I recently started reading Jeff Hawkins’s On Intelligence, and it reminded me of how computer folk like hierarchies. Hawkins’s premise is that the neocortex of the human brain learns with hierarchies. Hierarchies are used for memory and for prediction. I really like this book. However, I think the description of the neocortex in terms of hierarchies is misleading. He writes:
What do I mean by a nested or hierarchical structure? Think about music. Notes are combined to form intervals. Intervals are combined to form melodic phrases. Phrases are combined to form melodies or songs. Songs are combined into albums. Think about written language. Letters are combined to form syllables. Syllables are combined to form words. Words are combined to form clauses and sentences.

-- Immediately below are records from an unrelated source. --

/-- An encoding whose selector names nothing (R132, R498). -/
def noForm : Except Illegal Instr := .error .codedField

/-- OP 0x00, format H: NOP. -/
def dec00 (r : Raw) : Except Illegal Instr :=
    chk true
      true
      (r.d == 0)
      (.nop)

/-- OP 0x01, format H: RETIRE. -/
def dec01 (r : Raw) : Except Illegal Instr :=
    chk true
      true
      (r.d == 0)
      (.retire)

/-- OP 0x02, format H: YLD. -/
def dec02 (r : Raw) : Except Illegal Instr :=
    chk true
      true
      (r.d == 0)
      (.yld)

/-- OP 0x03, format H: RET. -/
def dec03 (r : Raw) : Except Illegal Instr :=
    chk true
      true
      (r.d == 0)
      (.ret)

/-- OP 0x04, format R: JR. -/
def dec04 (r : Raw) : Except Illegal Instr :=
  if r.f == 0 then chk true
      true
      (r.d == 0 && r.b == 0 && r.tb == 0)
      (.jr (gS r.a r.ta))
  else noForm

/-- OP 0x05, format R: CALLR. -/
def dec05 (r : Raw) : Except Illegal Instr :=
  if r.f == 0 then chk true
      true
      (r.d == 0 && r.b == 0 && r.tb == 0)
      (.callr (gS r.a r.ta))
  else noForm

/-- OP 0x06, format L: J. -/
def dec06 (r : Raw) : Except Illegal Instr :=
  if r.f == 0 then chk true
      true
      (r.d == 0 && r.a == 0 && r.ta == 0)
      (.j (BitVec.ofNat 32 (bits r.imm 0 32)))
  else noForm

/-- OP 0x07, format L: CALL. -/
def dec07 (r : Raw) : Except Illegal Instr :=
  if r.f == 0 then chk true
      true
      (r.d == 0 && r.a == 0 && r.ta == 0)
      (.call (BitVec.ofNat 32 (bits r.imm 0 32)))
  else noForm

/-- OP 0x08, format B: B_CC. -/
def dec08 (r : Raw) : Except Illegal Instr :=
    chk (decide (bits r.d 1 2 < 3))
      true
      (bits r.d 0 1 == 0 && (bits r.d 3 3 != 6 && bits r.d 3 3 != 7 || r.b == 0 && r.tb == 0))
      (.bcc (gS r.a r.ta) (gS r.b r.tb) (Cond.ofCode (bits r.d 3 3)) (Annul.ofCode (bits r.d 1 2)) (BitVec.ofNat 5 (bits r.imm 13 5)) (BitVec.ofNat 13 (bits r.imm 0 13)))

/-- OP 0x0A, format I: START. -/
def dec0A (r : Raw) : Except Illegal Instr :=
  if r.f == 0 then chk true
      true
      ((r.a != 0 || r.ta == 0))
      (.start (gR r.d) (gS r.a r.ta) (BitVec.ofNat 20 (bits r.imm 0 20)))
  else noForm

/-- OP 0x0B, format I: SPLIT. -/
def dec0B (r : Raw) : Except Illegal Instr :=
  if r.f == 0 then chk true
      (okM r.a)
      (r.ta == 0)
      (.split (gR r.d) (mR r.a) (BitVec.ofNat 20 (bits r.imm 0 20)))
  else noForm

/-- OP 0x0C, format R: WAITF. -/
def dec0C (r : Raw) : Except Illegal Instr :=
  if r.f == 0 then chk true
      true
      (r.d == 0 && r.a == 0 && r.ta == 0 && r.b == 0 && r.tb == 0)
      (.waitf)
  else noForm

/-- OP 0x10, format R: ADD, SUB, ADD_W, SUB_W. -/
def dec10 (r : Raw) : Except Illegal Instr :=
  if r.f == 0 then chk true
      true
      true
      (.add (gR r.d) (gS r.a r.ta) (gS r.b r.tb))
  else if r.f == 1 then chk true
      true
      true
      (.sub (gR r.d) (gS r.a r.ta) (gS r.b r.tb))
  else if r.f == 2 then chk true
      true
      true
      (.addW (gR r.d) (gS r.a r.ta) (gS r.b r.tb))
  else if r.f == 3 then chk true
      true
      true
      (.subW (gR r.d) (gS r.a r.ta) (gS r.b r.tb))
  else noForm

/-- OP 0x11, format R: AND, OR, XOR, ANDN. -/
def dec11 (r : Raw) : Except Illegal Instr :=
  if r.f == 0 then chk true
      true
      true
      (.and (gR r.d) (gS r.a r.ta) (gS r.b r.tb))
  else if r.f == 1 then chk true
      true
      true
      (.or (gR r.d) (gS r.a r.ta) (gS r.b r.tb))
  else if r.f == 2 then chk true
      true
      true
      (.xor (gR r.d) (gS r.a r.ta) (gS r.b r.tb))
  else if r.f == 3 then chk true
      true
      true
      (.andn (gR r.d) (gS r.a r.ta) (gS r.b r.tb))
  else noForm

/-- OP 0x12, format R: SHL, SHR, SRA, ROL. -/
def dec12 (r : Raw) : Except Illegal Instr :=
  if r.f == 0 then chk true
      true
      true
      (.shl (gR r.d) (gS r.a r.ta) (gS r.b r.tb))
  else if r.f == 1 then chk true
      true
      true
      (.shr (gR r.d) (gS r.a r.ta) (gS r.b r.tb))
  else if r.f == 2 then chk true
      true
      true
      (.sra (gR r.d) (gS r.a r.ta) (gS r.b r.tb))
  else if r.f == 3 then chk true
      true
      true
      (.rol (gR r.d) (gS r.a r.ta) (gS r.b r.tb))
  else noForm

/-- OP 0x13, format R: MUL, MULH, MULHU, MUL_W. -/
def dec13 (r : Raw) : Except Illegal Instr :=
  if r.f == 0 then chk true
      true
      true
      (.mul (gR r.d) (gS r.a r.ta) (gS r.b r.tb))
  else if r.f == 1 then chk true
      true
      true
      (.mulh (gR r.d) (gS r.a r.ta) (gS r.b r.tb))
  else if r.f == 2 then chk true
      true
      true
      (.mulhu (gR r.d) (gS r.a r.ta) (gS r.b r.tb))
  else if r.f == 3 then chk true
      true
      true
      (.mulW (gR r.d) (gS r.a r.ta) (gS r.b r.tb))
  else noForm

/-- OP 0x14, format R: DIV, DIVU, REM, REMU. -/
def dec14 (r : Raw) : Except Illegal Instr :=
  if r.f == 0 then chk true
      true
      true
      (.div (gR r.d) (gS r.a r.ta) (gS r.b r.tb))
  else if r.f == 1 then chk true
      true
      true
      (.divu (gR r.d) (gS r.a r.ta) (gS r.b r.tb))
  else if r.f == 2 then chk true
      true
      true
      (.rem (gR r.d) (gS r.a r.ta) (gS r.b r.tb))
  else if r.f == 3 then chk true
      true
      true
      (.remu (gR r.d) (gS r.a r.ta) (gS r.b r.tb))
  else noForm

/-- OP 0x15, format R: MIN, MAX, MINU, MAXU. -/
def dec15 (r : Raw) : Except Illegal Instr :=
  if r.f == 0 then chk true
      true
      true
      (.min (gR r.d) (gS r.a r.ta) (gS r.b r.tb))
  else if r.f == 1 then chk true
      true
      true
      (.max (gR r.d) (gS r.a r.ta) (gS r.b r.tb))
  else if r.f == 2 then chk true
      true
      true
      (.minu (gR r.d) (gS r.a r.ta) (gS r.b r.tb))
  else if r.f == 3 then chk true
      true
      true
      (.maxu (gR r.d) (gS r.a r.ta) (gS r.b r.tb))
  else noForm

/-- OP 0x16, format R: SLT, SLTU, SEQ, SNE. -/
def dec16 (r : Raw) : Except Illegal Instr :=
  if r.f == 0 then chk true
      true
      true
      (.slt (gR r.d) (gS r.a r.ta) (gS r.b r.tb))
  else if r.f == 1 then chk true
      true
      true
      (.sltu (gR r.d) (gS r.a r.ta) (gS r.b r.tb))
  else if r.f == 2 then chk true
      true
      true
      (.seq (gR r.d) (gS r.a r.ta) (gS r.b r.tb))
  else if r.f == 3 then chk true
      true
      true
      (.sne (gR r.d) (gS r.a r.ta) (gS r.b r.tb))
  else noForm

/-- OP 0x17, format R: CLZ, CTZ, POPC, BREV. -/
def dec17 (r : Raw) : Except Illegal Instr :=
  if r.f == 0 then chk true
      true
      (r.b == 0 && r.tb == 0)
      (.clz (gR r.d) (gS r.a r.ta))
  else if r.f == 1 then chk true
      true
      (r.b == 0 && r.tb == 0)
      (.ctz (gR r.d) (gS r.a r.ta))
  else if r.f == 2 then chk true
      true
      (r.b == 0 && r.tb == 0)
      (.popc (gR r.d) (gS r.a r.ta))
  else if r.f == 3 then chk true
      true
      (r.b == 0 && r.tb == 0)
      (.brev (gR r.d) (gS r.a r.ta))
  else noForm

I agree that there is hierarchical structure, but it is in the individual occurrences of those notes, words, and phrases—not in the general classes of them. I think it is unlikely that the brain separately learns the letter “
h” in the word
hotel and the word
home. Instead, a single part of the brain learns the concept for
h, and it feeds into both the concept for
hotel and the concept for
home. This structure would have multiple levels, just as a hierarchy has, and it would represent small features at the bottom and large objects at the top, just like a hierarchy, but each node would not feed only (or primarily) into one parent node:
Hawkins in fact writes that lower levels are used by multiple high level objects:
In a complementary bit of efficiency, representations of simple objects at the bottom of the hierarchy can be reused over and over for different high-level sequences. For instance, we don’t have to learn one set of words for the Gettysburg Address and a completely different set for Martin Luther King’s “I Have a Dream” speech, even though the two orations contain some of the same words.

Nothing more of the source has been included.